*DATA EXTRACTS*.
-- ==== Sys2Proof/Machine/Clocks.lean ====
section
/-! DEFINITION. The clock monitors and the ACLK trim (R34 to R37, R62). -/

namespace Sys2Proof.Machine

/-- A recovered clock has stopped being good: its port or the Dunly link has lost its link (R36). -/
def State.recoveredLost (s : State) (i : Nat) : State :=
  if i = 5 then s.dropLink 0 false
  else if 10 ≤ i ∧ i ≤ 17 then s.portLost ((i - 10) / 4) ((i - 10) % 4)
  else s

/-- Clock `i` stops being good (R34, R36): CLK_FAIL and what follows for its domain or its link. -/
def State.clockBad (s : State) (i : Nat) : State :=
  let was := s.clockGood i
  let s := s.clockOff i
  let s := if !s.domainUp 2 || decide (18 ≤ i) then s
    else
      let s := s.setFld Reg.clkGood i i 0
      if was then (s.setFld Reg.clkFail i i 1).raise pCLK i else s
  if was then (s.clockLost i).recoveredLost i else s

/-- Clock `i` is locked and within its limits at the end of a window: good, if it was not already (R34). -/
def State.clockOn (s : State) (i : Nat) : State :=
  let s := if s.clockGood i then s
    else { s with rst := { s.rst with clkAt := s.rst.clkAt.setIfInBounds i (some s.opNs) } }
  if !s.domainUp 2 || decide (18 ≤ i) then s else (s.setFld Reg.clkLocked i i 1).setFld Reg.clkGood i i 1

/-- CLOCK_MONITOR_WINDOW_END (R34, R35): a count within the limits shows a locked clock, which is good; for NET's transmit
PLLs, 18 and 19, which no monitor counts, a window that ends with the PLL locked (assumption 18). The monitors run while
SEQ is in reset, with the limits at their reset values. -/
def clockMonitorWindowEnd (idx : Fin 20) (count : BitVec 16) (s : State) : State :=
  let i := idx.val
  if 18 ≤ i then s.clockOn i
  else
    let lim := s.reg (Reg.bank i Reg.clkLim)
    let s := if s.domainUp 2 then s.setReg (Reg.bank i Reg.clkCount) (count.setWidth 32) else s
    if bits lim 15 0 ≤ count.toNat ∧ count.toNat ≤ bits lim 31 16 then s.clockOn i else s.clockBad i

/-- PLL_LOSS_OF_LOCK (R34): at once. -/
def pllLossOfLock (idx : Fin 20) (s : State) : State :=
  let s := if !s.domainUp 2 || decide (18 ≤ idx.val) then s else s.setFld Reg.clkLocked idx.val idx.val 0
  s.clockBad idx.val

/-- The crystal runs or stands still, and XTAL_OK shows it while SEQ is released (R37, R62). -/
def State.setXtal (s : State) (b : Bool) : State :=
  let s := { s with rst := { s.rst with xtal := b } }
  if s.domainUp 2 then s.setFld Reg.clkAclkTrim 16 16 (b2n b) else s

/-- XTAL_STOP (R37): the trim code stays, one record an episode. How the loop moves the code while the crystal runs no
rule says: TRIM stands at its reset value 0x200 (DESIGN CHOICE, assumption 94). -/
def xtalStop (s : State) : State :=
  if !s.rst.xtal then s
  else
    let s := s.setXtal false
    s.recIrq pCLK 0 .normal (wordBytes (s.reg Reg.clkAclkTrim))

/-- XTAL_RESTART (R37). -/
def xtalRestart (s : State) : State := s.setXtal true

/-- CLOCK_MONITOR_WINDOW_END (R34). -/
def execClockMonitorWindowEnd (idx : Fin 20) (count : BitVec 16) (s : State) : Host.Outcome State Fault Refusal :=
  .next (clockMonitorWindowEnd idx count s)
/-- PLL_LOSS_OF_LOCK (R34). -/
def execPllLossOfLock (idx : Fin 20) (s : State) : Host.Outcome State Fault Refusal := .next (pllLossOfLock idx s)
/-- XTAL_STOP (R37). -/
def execXtalStop (s : State) : Host.Outcome State Fault Refusal := .next (xtalStop s)
/-- XTAL_RESTART (R37). -/
def execXtalRestart (s : State) : Host.Outcome State Fault Refusal := .next (xtalRestart s)

end Sys2Proof.Machine
end

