-- ==== Sys2Proof/WellFormed.lean ====
section
/-! DEFINITION. The well-formed commands: the operands whose range their types do not fix. A command carries no
encoding (spec/opcode_table.json gives none), so these are the ranges that the rules give the operands. -/

namespace Sys2Proof

/-- Capacities of the sections that an entry index counts in (R69): TRACK_N. -/
abbrev capN : Nat := 131072
/-- TRACK_L (R69). -/
abbrev capL : Nat := 65536
/-- TRACK_M (R69). -/
abbrev capM : Nat := 131072
/-- TRACK_F (R69). -/
abbrev capF : Nat := 16384
/-- GUARD (R69). -/
abbrev capG : Nat := 16384

/-- An IPv4 or an IPv6 address (R463). -/
def HostAddr.wf (a : HostAddr) : Bool := a.ip.length == 4 || a.ip.length == 16

/-- The operands of a command lie in their ranges: entry indices below the capacity of their section (R69), host
addresses of 4 or 16 bytes (R463), CAN frames of at most 64 data bytes (R488). -/
def Instr.wellFormed : Instr → Bool
  | .plyDispatch idx _ => decide (idx < capL)
  | .commitEntry idx => decide (idx < capL)
  | .rerunSelect idx => decide (idx < capL)
  | .bgResume idx => decide (idx < capL)
  | .moveStart idx _ => decide (idx < capM)
  | .slotOpen idx => decide (idx < capN)
  | .guardianWindowOpen idx => decide (idx < capG)
  | .guardianWindowClose idx => decide (idx < capG)
  | .taskStart idx => decide (idx < capF)
  | .agreeClose idx => decide (idx < capF)
  | .taskEnd idx => decide (idx < capF)
  | .digest idx => decide (idx < capF)
  | .fioSample idx => decide (idx < capF)
  | .fioRefresh idx => decide (idx < capF)
  | .healthXchg idx => decide (idx < capF)
  | .digestCompare idx => decide (idx < capF)
  | .hapRead src _ => src.addr.wf
  | .hapWrite src _ => src.addr.wf
  | .hapPlantWrite src _ => src.addr.wf
  | .ringPush src _ => src.addr.wf
  | .ringPull src _ => src.addr.wf
  | .boardChunk src _ => src.addr.wf
  | .updateChunk src _ => src.addr.wf
  | .recRead src _ => src.addr.wf
  | .resetArm src _ => src.addr.wf
  | .resetFire src _ => src.addr.wf
  | .hapBusyTimeout src _ => src.addr.wf
  | .canFrameRx _ _ _ data => decide (data.length ≤ 64)
  | .updHoSerialised _ r => decide (r.block.length ≤ 0x4000000)
  | .registerWrite .. | .pgLockWrite .. | .pgBrstWrite .. | .pgIrqClear .. | .pgErrClear ..
  | .clockMonitorWindowEnd .. | .pllLossOfLock .. | .xtalStop | .timNowLoRead | .roundBoundary
  | .syncCorrect | .timeStep | .timStepCmd .. | .timExtOfsWrite .. | .ptpTcCorrect .. | .ptpSyncRx ..
  | .bsqStart | .bsqStop | .seqEnterRun | .seqStopTakesEffect | .trackWalkBegin .. | .plyReadyCommit ..
  | .plyDeadlineAbort .. | .plyTrapSeen .. | .moveDeadline .. | .boardMoverFault .. | .slotClose ..
  | .bgPreempt .. | .bgSaveAbort .. | .seqWatchdogExpiry | .add .. | .sub .. | .and .. | .or .. | .xor ..
  | .sll .. | .srl .. | .sra .. | .cmplt .. | .cmpltu .. | .min .. | .max .. | .minu .. | .maxu ..
  | .adds .. | .subs .. | .addsu .. | .subsu .. | .addk .. | .addsk .. | .andk .. | .ork .. | .xork ..
  | .cmpltk .. | .shk .. | .kcat .. | .mul .. | .mull .. | .mullu .. | .muls .. | .div .. | .divu ..
  | .rem .. | .remu .. | .fadd .. | .fsub .. | .fmul .. | .fdiv .. | .fmin .. | .fmax .. | .feq ..
  | .flt .. | .fle .. | .fcvtws .. | .fcvtsw .. | .fabs .. | .fneg .. | .ldw .. | .ldh .. | .ldhu ..
  | .ldb .. | .ldbu .. | .qld .. | .stw .. | .sth .. | .stb .. | .stq .. | .jc .. | .call .. | .callr ..
  | .ext .. | .exts .. | .ins .. | .qmrg .. | .qget .. | .qtake .. | .time .. | .plyend ..
  | .lockstepMismatch .. | .dualRailDisagree .. | .barSequenceStart .. | .barLbistDone .. | .barRollDone ..
  | .powerOnTestDone .. | .claim .. | .release .. | .laneBenchChangeApply .. | .halt .. | .resume ..
  | .step .. | .cmpDbgRegDataWrite .. | .sramUncorr .. | .codeRepairDone .. | .dramUncorr ..
  | .pageRetireDone | .sramSweepEnd .. | .regionWrite .. | .regionTakeEffect | .mmuInv .. | .mmuInvDone
  | .ringHeadWrite .. | .ringCfgWrite .. | .descriptorStart .. | .descriptorComplete .. | .ringPageFault ..
  | .ringCmdResume .. | .ringCmdSkip .. | .brdCmdVerify | .brdCmdStore | .brdCmdArm | .brdCmdDisarm
  | .brdCmdDiscard | .brdCmdActivate | .brdCmdDone .. | .boardLoadAtReset .. | .pairCmdChange
  | .changeDecision | .onlineChangeSwitch | .convertRoundEnd | .migrationDone | .syncRx ..
  | .coldstartRx .. | .dataInRx .. | .peerRx .. | .joinReqRx .. | .grantRx .. | .announceRx ..
  | .coldListen | .coldAttempt | .coldAbandon | .coldDone | .portDown .. | .portUp .. | .retrain ..
  | .mbsClrSlot | .mbsClrAll | .leadTake | .joinEnter | .pairCmdLead | .pairCmdJoin | .pairCmdCastle
  | .pairCmdStandDown | .pairCmdBench | .pairCmdAbortJoin | .pairCmdResetPartner | .dxlLinkUp
  | .dxlLinkDown .. | .healthMsgRx .. | .digestMsgRx .. | .pairCheckEnd .. | .checkMsgRx ..
  | .chgProposeRx .. | .chgAcceptRx .. | .chgRefuseRx .. | .chgCommitRx .. | .chgCancelRx ..
  | .castleOfferRx .. | .castleTakeRx .. | .castleCancelRx .. | .castleDeadline | .castleHandOff
  | .castleTakeLead | .grantMsgRx .. | .hostwRx .. | .plantWriteApply | .fiolRx .. | .resetReqRx ..
  | .fwdRx .. | .joincRequestRx .. | .joincWaitRx .. | .joincStartRx .. | .joincCloseRx ..
  | .joincDoneRx .. | .joincAbortRx .. | .xferRx .. | .joinClosingTest | .joinerToFollower
  | .joinTransferSilence | .leadPulse | .partnerLineDead2ms | .partnerLineChange .. | .yield | .readback
  | .standDownTakeEffect | .blockWedged .. | .tempWarn .. | .powerOnReset .. | .aonBrownOut ..
  | .coreBrownOut .. | .resetNAssert .. | .resetNLong | .clockFailureReset .. | .stewardLockstepFault
  | .rstSw .. | .presenceLost .. | .domainRelease | .domainClockTimeout | .optionLoaderDone ..
  | .operatingTimeSave | .vinLow .. | .sysOptCmdWrite | .sysFuseCmdBurn .. | .romBoot ..
  | .firmwareBankVerify .. | .secKeyStore .. | .secKeyEnable .. | .secKeyDisable .. | .secKeyRevoke ..
  | .rstOptimeLoRead | .recordEventAdmit | .recordWrite .. | .segmentEraseDone .. | .suppressTimeout
  | .recorderStart .. | .indexRebuilt .. | .recSubCmd .. | .recRdCmdRead .. | .recReadDone | .updCmdVerify
  | .updCmdStore | .updCmdDiscard | .updCmdHandover | .updCmdCancel | .updCmdDone .. | .handoverSwitchPoint
  | .updHoHanded .. | .serLimitExpiry | .startLimitExpiry | .librarySwitch
  | .updConfirmOk .. | .updConfirmFail .. | .confLimitExpiry | .fallbackReturn | .hapResetAssert
  | .resetArmLapse | .reassemblyTimeout .. | .stagingClaimTimeout .. | .hapKeyStore .. | .hapKeyEnable ..
  | .hapKeyDisable .. | .hapKeyErase .. | .hapCtrLoRead | .stwWdtKick .. | .stewardWatchdogExpiry
  | .hstTsPop | .canCtrlWrite .. | .canRxPop .. | .canTxReq .. | .canTxAbort .. | .canFrameTxEnd ..
  | .canCmdRecover .. | .canRecoveryDone .. | .canDominantTimeout .. | .canRecoveryDelay ..
  | .fioInputSample .. | .fioTrip .. | .fioRetry .. | .fioRetryCountReset .. | .fioExtDrive ..
  | .fioRefreshTimeout .. | .fioLplusMeasure .. | .fioLplusRestored | .fioCmdClear .. | .fioCfgWrite ..
  | .loopHealthTimeout | .loopCompl .. | .loopComplEnd .. | .loopTestWrite .. | .loopTestEnd
  | .jtagExtest .. | .jtagSamplePreload .. | .jtagIdcode | .jtagRegread .. | .jtagBypass .. | .jtagAct ..
  | .dataOutRx .. | .strayFrameRx .. | .dramCorrectedError .. | .optionWriteDone .. | .hostLinkChange ..
  | .switchFrameForward .. | .arpNdIcmpRx .. | .canBusError .. | .joincRefuseRx .. | .xtalRestart
  | .authSummary | .ptpStateChange .. => true

end Sys2Proof
end

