@[simp] theorem State.commitPly_good {pd : List Instr} {s : State} {n : Fin 16} (hs : Good pd s) : Good pd (State.commitPly s n) := by
  unfold State.commitPly
  try dsimp only
  repeat' (first | (with_reducible first | assumption | apply State.endOfPly_good | apply State.publish_good | apply State.incWrap_good | apply State.clearPly_good | apply good_foldl | split))

@[simp] theorem State.trapSeen_good {pd : List Instr} {s : State} {n : Fin 16} (hs : Good pd s) : Good pd (State.trapSeen s n) := by
  unfold State.trapSeen
  try dsimp only
  repeat' (first | (with_reducible first | assumption | apply State.modTask_good | apply State.spoil_good | apply State.plyOutcome_good | apply State.modLane_good | apply good_foldl | split | intro _))

@[simp] theorem State.abortAll_good {pd : List Instr} {s : State} (hs : Good pd s) : Good pd (State.abortAll s) := by
  unfold State.abortAll
  try dsimp only
  repeat' (first | (with_reducible first | assumption | apply over16_good | apply State.abortPly_good))

@[simp] theorem State.moverQual_good {pd : List Instr} {s : State} {e : Entry} (hs : Good pd s) : Good pd (State.moverQual s e) := by
  unfold State.moverQual
  try dsimp only
  repeat' (first | (with_reducible first | assumption | apply State.modTask_good | apply State.qualRange_good | apply good_foldl | split | intro _ | simp only [good_mk]))

@[simp] theorem State.moverFault_good {pd : List Instr} {s : State} {x : MoverXfer} {cause addr : Nat} (hs : Good pd s) : Good pd (State.moverFault s x cause addr) := by
  unfold State.moverFault
  try dsimp only
  repeat' (first | (with_reducible first | assumption | apply State.setReg_good | apply State.setFld_good | apply State.incSat_good | apply State.raise_good | apply State.logErr_good | apply State.recErr_good | apply State.evidence_good | apply State.moverQual_good | apply State.sdCause_good | apply good_foldl | split | intro _ | simp only [good_mk]))

@[simp] theorem State.moverOverrun_good {pd : List Instr} {s : State} {x : MoverXfer} (hs : Good pd s) : Good pd (State.moverOverrun s x) := by
  unfold State.moverOverrun
  try dsimp only
  repeat' (first | (with_reducible first | assumption | apply State.raise_good | apply State.logErr_good | apply State.moverFault_good | apply good_foldl | split | intro _ | simp only [good_mk]))

@[simp] theorem State.stopMovers_good {pd : List Instr} {s : State} (hs : Good pd s) : Good pd (State.stopMovers s) := by
  unfold State.stopMovers
  try dsimp only
  repeat' (first | (with_reducible first | assumption | apply State.moverOverrun_good | apply good_foldl | split | intro _ | simp only [good_mk]))

@[simp] theorem State.onUnsync_good {pd : List Instr} {s : State} (hs : Good pd s) : Good pd (State.onUnsync s) := by
  unfold State.onUnsync
  try dsimp only
  repeat' (first | (with_reducible first | assumption | apply State.enterJoining_good | apply good_foldl | split))

@[simp] theorem State.toTb_good {pd : List Instr} {s : State} {st : TbState} (hs : Good pd s) : Good pd (State.toTb s st) := by
  unfold State.toTb
  try dsimp only
  repeat' (first | (with_reducible first | assumption | apply State.incSat_good | apply State.raise_good | apply State.onUnsync_good | apply good_foldl | split | intro _ | simp only [good_mk]))

@[simp] theorem State.countDisagree_good {pd : List Instr} {s : State} {n : Nat} (hs : Good pd s) : Good pd (State.countDisagree s n) := by
  unfold State.countDisagree
  try dsimp only
  repeat' (first | (with_reducible first | assumption | apply State.incSat_good | apply good_foldl | split | intro _))
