-- ==== Sys2Proof/Laws/KeepMemory.lean ====
section
/-! SUPPORT. The invariant `Good` through memory, movers, plies, fields, host messages, host ports, joining: every function that answers a state keeps it. -/

open Sys2Proof
namespace Sys2Proof.Machine

@[simp] theorem State.poisonAt_good {pd : List Instr} {s : State} {a : Nat} (hs : Good pd s) : Good pd (State.poisonAt s a) := by
  unfold State.poisonAt
  try dsimp only
  repeat' (first | (with_reducible first | assumption | apply good_foldl | split | intro _ | simp only [good_mk]))

@[simp] theorem State.sramError_good {pd : List Instr} {s : State} {a : Nat} (hs : Good pd s) : Good pd (State.sramError s a) := by
  unfold State.sramError
  try dsimp only
  repeat' (first | (with_reducible first | assumption | apply State.evidence_good | apply State.incSat_good | apply State.setReg_good | apply State.raise_good | apply State.logErr_good | apply State.recErr_good))

@[simp] theorem sramUncorr_good {pd : List Instr} {addr : BitVec 40} {s : State} (hs : Good pd s) : Good pd (sramUncorr addr s) := by
  unfold sramUncorr
  try dsimp only
  repeat' (first | (with_reducible first | assumption | apply State.sramError_good | apply State.poisonAt_good | apply State.imemPut_good | apply good_foldl | split))

@[simp] theorem State.repairCode_good {pd : List Instr} {s : State} {n : Fin 16} {ofs : Nat} (hs : Good pd s) : Good pd (State.repairCode s n ofs) := by
  unfold State.repairCode
  try dsimp only
  repeat' (first | (with_reducible first | assumption | apply State.writeMem_good | apply State.incSat_good | apply State.raise_good | apply good_foldl | split))

@[simp] theorem codeRepairDone_good {pd : List Instr} {addr : BitVec 40} {s : State} (hs : Good pd s) : Good pd (codeRepairDone addr s) := by
  unfold codeRepairDone
  try dsimp only
  repeat' (first | (with_reducible first | assumption | apply State.repairCode_good | apply good_foldl | split))

@[simp] theorem State.repairLane_good {pd : List Instr} {s : State} {n : Fin 16} (hs : Good pd s) : Good pd (State.repairLane s n) := by
  unfold State.repairLane
  try dsimp only
  repeat' (first | (with_reducible first | assumption | apply State.repairCode_good | apply good_foldl | split | intro _))

@[simp] theorem State.retirePage_good {pd : List Instr} {s : State} {page : Nat} (hs : Good pd s) : Good pd (State.retirePage s page) := by
  unfold State.retirePage
  try dsimp only
  repeat' (first | (with_reducible first | assumption | apply State.raise_good | apply State.recIrq_good | apply State.incSat_good | apply good_foldl | split | intro _ | simp only [good_mk]))

@[simp] theorem dramUncorr_good {pd : List Instr} {addr : BitVec 40} {s : State} (hs : Good pd s) : Good pd (dramUncorr addr s) := by
  unfold dramUncorr
  try dsimp only
  repeat' (first | (with_reducible first | assumption | apply State.evidence_good | apply State.incSat_good | apply State.setReg_good | apply State.raise_good | apply State.logErr_good | apply State.recErr_good | apply State.poisonAt_good | apply State.retirePage_good | apply good_foldl | split))

@[simp] theorem State.laneCorrected_good {pd : List Instr} {s : State} {lane : Option (Fin 16)} (hs : Good pd s) : Good pd (State.laneCorrected s lane) := by
  unfold State.laneCorrected
  try dsimp only
  repeat' (first | (with_reducible first | assumption | apply State.incSat_good | apply State.laneEcc_good | apply good_foldl | split))

@[simp] theorem State.dramCorrected_good {pd : List Instr} {s : State} {page : Nat} (hs : Good pd s) : Good pd (State.dramCorrected s page) := by
  unfold State.dramCorrected
  try dsimp only
  repeat' (first | (with_reducible first | assumption | apply State.incSat_good | apply State.retirePage_good | apply good_foldl | split | intro _ | simp only [good_mk]))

*TASK REQUIREMENTS*.
Set down the lines of the records exactly, from the first one through the line containing "(R37, R62). -/", and add nothing else.

*TASK SOLUTION*.
-- ==== Sys2Proof/Machine/Clocks.lean ====
section
/-! DEFINITION. The clock monitors and the ACLK trim (R34 to R37, R62). -/

namespace Sys2Proof.Machine

/-- A recovered clock has stopped being good: its port or the Dunly link has lost its link (R36). -/
def State.recoveredLost (s : State) (i : Nat) : State :=
  if i = 5 then s.dropLink 0 false
  else if 10 ≤ i ∧ i ≤ 17 then s.portLost ((i - 10) / 4) ((i - 10) % 4)
  else s

/-- Clock `i` stops being good (R34, R36): CLK_FAIL and what follows for its domain or its link. -/
def State.clockBad (s : State) (i : Nat) : State :=
  let was := s.clockGood i
  let s := s.clockOff i
  let s := if !s.domainUp 2 || decide (18 ≤ i) then s
    else
      let s := s.setFld Reg.clkGood i i 0
      if was then (s.setFld Reg.clkFail i i 1).raise pCLK i else s
  if was then (s.clockLost i).recoveredLost i else s

/-- Clock `i` is locked and within its limits at the end of a window: good, if it was not already (R34). -/
def State.clockOn (s : State) (i : Nat) : State :=
  let s := if s.clockGood i then s
    else { s with rst := { s.rst with clkAt := s.rst.clkAt.setIfInBounds i (some s.opNs) } }
  if !s.domainUp 2 || decide (18 ≤ i) then s else (s.setFld Reg.clkLocked i i 1).setFld Reg.clkGood i i 1

/-- CLOCK_MONITOR_WINDOW_END (R34, R35): a count within the limits shows a locked clock, which is good; for NET's transmit
PLLs, 18 and 19, which no monitor counts, a window that ends with the PLL locked (assumption 18). The monitors run while
SEQ is in reset, with the limits at their reset values. -/
def clockMonitorWindowEnd (idx : Fin 20) (count : BitVec 16) (s : State) : State :=
  let i := idx.val
  if 18 ≤ i then s.clockOn i
  else
    let lim := s.reg (Reg.bank i Reg.clkLim)
    let s := if s.domainUp 2 then s.setReg (Reg.bank i Reg.clkCount) (count.setWidth 32) else s
    if bits lim 15 0 ≤ count.toNat ∧ count.toNat ≤ bits lim 31 16 then s.clockOn i else s.clockBad i

/-- PLL_LOSS_OF_LOCK (R34): at once. -/
def pllLossOfLock (idx : Fin 20) (s : State) : State :=
  let s := if !s.domainUp 2 || decide (18 ≤ idx.val) then s else s.setFld Reg.clkLocked idx.val idx.val 0
  s.clockBad idx.val

/-- The crystal runs or stands still, and XTAL_OK shows it while SEQ is released (R37, R62). -/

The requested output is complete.